Required work: Reproduce, from the lines below, exactly the stretch that begins at the line containing "(tripleWord s.tb.time16 1))" and ends at the line containing "State.reset.glb.latch = []", both included.

[Dataset entries]
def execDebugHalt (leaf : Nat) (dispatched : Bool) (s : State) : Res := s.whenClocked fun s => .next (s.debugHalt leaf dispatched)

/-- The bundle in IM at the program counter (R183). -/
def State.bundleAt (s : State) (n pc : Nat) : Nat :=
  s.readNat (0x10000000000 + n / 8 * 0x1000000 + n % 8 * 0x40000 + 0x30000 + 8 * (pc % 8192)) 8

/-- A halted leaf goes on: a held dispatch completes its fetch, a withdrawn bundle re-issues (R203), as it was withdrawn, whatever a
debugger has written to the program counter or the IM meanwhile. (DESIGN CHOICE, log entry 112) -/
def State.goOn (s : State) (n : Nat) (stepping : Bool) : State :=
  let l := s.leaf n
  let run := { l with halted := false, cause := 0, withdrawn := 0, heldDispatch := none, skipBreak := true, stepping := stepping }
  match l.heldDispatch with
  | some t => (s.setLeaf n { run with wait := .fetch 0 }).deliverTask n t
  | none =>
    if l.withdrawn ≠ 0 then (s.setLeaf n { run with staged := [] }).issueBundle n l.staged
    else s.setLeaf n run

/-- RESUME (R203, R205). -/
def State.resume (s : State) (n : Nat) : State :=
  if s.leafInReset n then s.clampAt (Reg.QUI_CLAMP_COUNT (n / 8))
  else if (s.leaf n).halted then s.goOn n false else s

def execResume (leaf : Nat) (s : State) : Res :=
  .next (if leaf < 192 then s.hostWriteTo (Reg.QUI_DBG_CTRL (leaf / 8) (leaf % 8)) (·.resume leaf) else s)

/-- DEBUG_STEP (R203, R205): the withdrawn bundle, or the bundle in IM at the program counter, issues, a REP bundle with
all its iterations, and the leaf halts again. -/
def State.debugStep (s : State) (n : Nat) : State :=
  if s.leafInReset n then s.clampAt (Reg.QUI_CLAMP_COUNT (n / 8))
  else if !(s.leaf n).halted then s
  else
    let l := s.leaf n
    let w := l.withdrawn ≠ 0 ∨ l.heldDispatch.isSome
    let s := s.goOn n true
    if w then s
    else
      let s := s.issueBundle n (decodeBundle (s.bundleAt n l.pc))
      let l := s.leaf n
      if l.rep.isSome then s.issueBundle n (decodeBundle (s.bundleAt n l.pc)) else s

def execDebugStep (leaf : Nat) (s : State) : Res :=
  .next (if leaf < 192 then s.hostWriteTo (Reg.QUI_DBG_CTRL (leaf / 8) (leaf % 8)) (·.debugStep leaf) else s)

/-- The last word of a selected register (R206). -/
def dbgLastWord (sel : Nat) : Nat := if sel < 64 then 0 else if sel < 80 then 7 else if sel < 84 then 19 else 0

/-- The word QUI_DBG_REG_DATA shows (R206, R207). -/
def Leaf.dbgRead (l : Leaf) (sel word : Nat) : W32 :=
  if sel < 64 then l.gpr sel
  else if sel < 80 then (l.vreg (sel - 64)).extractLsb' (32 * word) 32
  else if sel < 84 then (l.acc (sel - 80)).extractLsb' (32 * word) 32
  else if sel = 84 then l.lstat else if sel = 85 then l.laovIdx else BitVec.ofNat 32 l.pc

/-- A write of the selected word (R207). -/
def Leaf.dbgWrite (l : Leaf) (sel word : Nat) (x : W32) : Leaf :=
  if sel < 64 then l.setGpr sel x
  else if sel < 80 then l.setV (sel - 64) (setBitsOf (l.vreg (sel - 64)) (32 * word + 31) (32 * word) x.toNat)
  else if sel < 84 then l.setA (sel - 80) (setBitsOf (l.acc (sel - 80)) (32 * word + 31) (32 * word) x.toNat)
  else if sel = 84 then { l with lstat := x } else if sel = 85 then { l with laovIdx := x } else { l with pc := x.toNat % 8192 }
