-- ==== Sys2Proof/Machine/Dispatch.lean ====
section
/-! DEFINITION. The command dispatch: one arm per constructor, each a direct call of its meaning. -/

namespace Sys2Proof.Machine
--
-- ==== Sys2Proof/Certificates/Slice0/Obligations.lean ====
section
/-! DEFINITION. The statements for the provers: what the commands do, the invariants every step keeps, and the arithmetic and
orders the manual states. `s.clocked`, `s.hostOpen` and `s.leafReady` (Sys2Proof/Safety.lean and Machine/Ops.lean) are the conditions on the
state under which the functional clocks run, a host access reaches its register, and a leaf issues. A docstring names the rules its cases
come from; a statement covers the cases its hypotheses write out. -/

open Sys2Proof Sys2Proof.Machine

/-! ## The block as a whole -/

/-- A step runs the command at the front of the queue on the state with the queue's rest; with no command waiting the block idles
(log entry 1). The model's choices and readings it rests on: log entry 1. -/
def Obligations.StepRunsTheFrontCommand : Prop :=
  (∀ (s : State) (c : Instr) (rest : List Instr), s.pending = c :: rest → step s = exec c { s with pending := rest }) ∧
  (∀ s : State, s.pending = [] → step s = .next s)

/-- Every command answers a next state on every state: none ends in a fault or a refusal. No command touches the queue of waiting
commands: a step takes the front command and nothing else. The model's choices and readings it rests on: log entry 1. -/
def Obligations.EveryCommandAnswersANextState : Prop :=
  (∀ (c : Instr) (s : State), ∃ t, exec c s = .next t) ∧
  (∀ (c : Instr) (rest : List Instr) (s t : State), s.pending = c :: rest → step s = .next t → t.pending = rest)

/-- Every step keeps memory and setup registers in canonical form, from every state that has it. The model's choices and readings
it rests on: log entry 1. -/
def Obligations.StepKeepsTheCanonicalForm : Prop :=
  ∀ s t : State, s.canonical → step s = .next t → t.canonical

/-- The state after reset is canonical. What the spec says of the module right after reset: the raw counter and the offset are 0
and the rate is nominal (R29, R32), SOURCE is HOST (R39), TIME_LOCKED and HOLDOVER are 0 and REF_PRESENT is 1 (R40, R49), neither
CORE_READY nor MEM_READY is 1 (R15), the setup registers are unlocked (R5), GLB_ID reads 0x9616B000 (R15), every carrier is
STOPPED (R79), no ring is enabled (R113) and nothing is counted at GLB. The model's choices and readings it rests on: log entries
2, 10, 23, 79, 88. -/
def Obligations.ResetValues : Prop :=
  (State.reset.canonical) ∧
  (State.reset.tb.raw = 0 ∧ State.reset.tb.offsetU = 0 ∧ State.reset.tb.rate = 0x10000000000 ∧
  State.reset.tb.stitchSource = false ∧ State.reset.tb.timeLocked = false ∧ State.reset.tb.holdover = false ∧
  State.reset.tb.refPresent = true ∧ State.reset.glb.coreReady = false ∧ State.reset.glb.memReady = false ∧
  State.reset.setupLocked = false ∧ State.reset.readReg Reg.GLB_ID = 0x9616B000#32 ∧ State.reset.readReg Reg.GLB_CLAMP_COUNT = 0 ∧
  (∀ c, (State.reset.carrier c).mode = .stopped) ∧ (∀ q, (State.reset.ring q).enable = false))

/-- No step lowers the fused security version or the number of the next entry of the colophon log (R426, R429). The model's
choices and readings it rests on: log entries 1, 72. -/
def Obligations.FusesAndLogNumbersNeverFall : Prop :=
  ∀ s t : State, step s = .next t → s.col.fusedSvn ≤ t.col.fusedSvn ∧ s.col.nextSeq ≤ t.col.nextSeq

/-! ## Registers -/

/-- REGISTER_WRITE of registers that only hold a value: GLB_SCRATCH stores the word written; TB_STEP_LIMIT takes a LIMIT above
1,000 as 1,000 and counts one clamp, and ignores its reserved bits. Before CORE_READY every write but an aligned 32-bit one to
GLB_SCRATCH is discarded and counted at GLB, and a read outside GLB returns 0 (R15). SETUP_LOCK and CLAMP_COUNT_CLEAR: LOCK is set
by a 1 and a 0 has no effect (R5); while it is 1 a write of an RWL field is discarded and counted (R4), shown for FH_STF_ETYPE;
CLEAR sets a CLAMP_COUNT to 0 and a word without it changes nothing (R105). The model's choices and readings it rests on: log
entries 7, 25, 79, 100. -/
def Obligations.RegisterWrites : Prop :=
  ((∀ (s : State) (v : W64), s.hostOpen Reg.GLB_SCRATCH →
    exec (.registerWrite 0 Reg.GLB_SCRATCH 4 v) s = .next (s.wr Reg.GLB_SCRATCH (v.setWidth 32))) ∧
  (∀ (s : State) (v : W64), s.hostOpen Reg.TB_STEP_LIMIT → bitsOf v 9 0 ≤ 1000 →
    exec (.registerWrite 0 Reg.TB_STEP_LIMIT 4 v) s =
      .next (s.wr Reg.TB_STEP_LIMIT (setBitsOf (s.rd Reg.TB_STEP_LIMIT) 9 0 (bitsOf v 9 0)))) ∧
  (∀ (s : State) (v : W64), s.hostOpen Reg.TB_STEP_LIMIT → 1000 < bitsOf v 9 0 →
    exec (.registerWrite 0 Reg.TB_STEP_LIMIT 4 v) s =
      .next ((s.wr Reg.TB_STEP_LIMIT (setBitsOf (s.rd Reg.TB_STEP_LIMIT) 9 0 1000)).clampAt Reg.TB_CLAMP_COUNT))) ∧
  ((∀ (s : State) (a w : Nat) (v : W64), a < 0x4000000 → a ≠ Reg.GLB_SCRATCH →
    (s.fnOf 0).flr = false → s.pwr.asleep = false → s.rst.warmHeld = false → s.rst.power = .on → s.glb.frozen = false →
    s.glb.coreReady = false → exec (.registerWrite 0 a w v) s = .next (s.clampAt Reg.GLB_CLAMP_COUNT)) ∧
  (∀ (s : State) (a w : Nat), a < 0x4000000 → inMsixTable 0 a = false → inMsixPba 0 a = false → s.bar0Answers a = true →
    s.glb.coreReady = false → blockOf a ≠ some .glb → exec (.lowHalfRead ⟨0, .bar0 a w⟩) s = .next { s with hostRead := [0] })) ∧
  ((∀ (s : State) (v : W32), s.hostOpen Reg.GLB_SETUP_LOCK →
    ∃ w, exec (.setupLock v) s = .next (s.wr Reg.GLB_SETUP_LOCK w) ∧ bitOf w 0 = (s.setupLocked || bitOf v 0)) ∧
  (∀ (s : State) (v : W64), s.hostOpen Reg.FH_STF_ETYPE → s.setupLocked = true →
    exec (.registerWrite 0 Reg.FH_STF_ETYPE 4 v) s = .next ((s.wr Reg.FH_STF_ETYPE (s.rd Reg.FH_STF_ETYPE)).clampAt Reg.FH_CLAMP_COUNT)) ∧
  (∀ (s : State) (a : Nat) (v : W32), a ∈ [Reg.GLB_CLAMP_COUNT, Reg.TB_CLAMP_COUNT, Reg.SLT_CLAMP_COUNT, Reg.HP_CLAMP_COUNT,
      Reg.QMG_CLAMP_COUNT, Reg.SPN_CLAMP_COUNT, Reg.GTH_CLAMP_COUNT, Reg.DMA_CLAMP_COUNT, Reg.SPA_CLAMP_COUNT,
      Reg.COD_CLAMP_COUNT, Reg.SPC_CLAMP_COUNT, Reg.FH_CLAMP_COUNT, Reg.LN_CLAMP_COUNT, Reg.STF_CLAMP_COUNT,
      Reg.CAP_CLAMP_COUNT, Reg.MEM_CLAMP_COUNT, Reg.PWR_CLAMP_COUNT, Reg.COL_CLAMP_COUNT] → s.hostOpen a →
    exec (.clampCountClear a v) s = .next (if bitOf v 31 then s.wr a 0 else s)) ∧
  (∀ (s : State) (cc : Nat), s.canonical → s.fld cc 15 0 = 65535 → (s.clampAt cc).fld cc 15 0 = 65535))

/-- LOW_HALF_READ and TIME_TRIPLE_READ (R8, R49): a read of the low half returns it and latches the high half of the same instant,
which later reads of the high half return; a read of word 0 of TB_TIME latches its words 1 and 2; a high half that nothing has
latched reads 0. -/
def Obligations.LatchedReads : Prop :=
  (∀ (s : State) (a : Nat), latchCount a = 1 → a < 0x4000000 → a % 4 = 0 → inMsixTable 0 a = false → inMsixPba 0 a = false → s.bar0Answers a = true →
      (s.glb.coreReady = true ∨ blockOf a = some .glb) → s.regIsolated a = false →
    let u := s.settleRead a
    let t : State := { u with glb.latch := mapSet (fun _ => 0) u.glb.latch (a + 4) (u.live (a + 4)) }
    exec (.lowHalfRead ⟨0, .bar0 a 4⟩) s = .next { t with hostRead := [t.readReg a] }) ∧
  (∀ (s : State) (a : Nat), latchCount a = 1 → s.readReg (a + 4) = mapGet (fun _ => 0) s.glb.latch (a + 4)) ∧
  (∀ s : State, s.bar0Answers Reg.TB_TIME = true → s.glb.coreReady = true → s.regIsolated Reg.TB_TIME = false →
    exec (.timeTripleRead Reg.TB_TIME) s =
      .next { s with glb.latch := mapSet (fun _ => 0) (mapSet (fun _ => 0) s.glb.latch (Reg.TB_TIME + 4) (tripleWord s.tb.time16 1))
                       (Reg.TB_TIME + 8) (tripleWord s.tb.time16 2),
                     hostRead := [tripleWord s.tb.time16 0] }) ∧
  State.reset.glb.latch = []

Written solution:
      .next { s with glb.latch := mapSet (fun _ => 0) (mapSet (fun _ => 0) s.glb.latch (Reg.TB_TIME + 4) (tripleWord s.tb.time16 1))
                       (Reg.TB_TIME + 8) (tripleWord s.tb.time16 2),
                     hostRead := [tripleWord s.tb.time16 0] }) ∧
  State.reset.glb.latch = []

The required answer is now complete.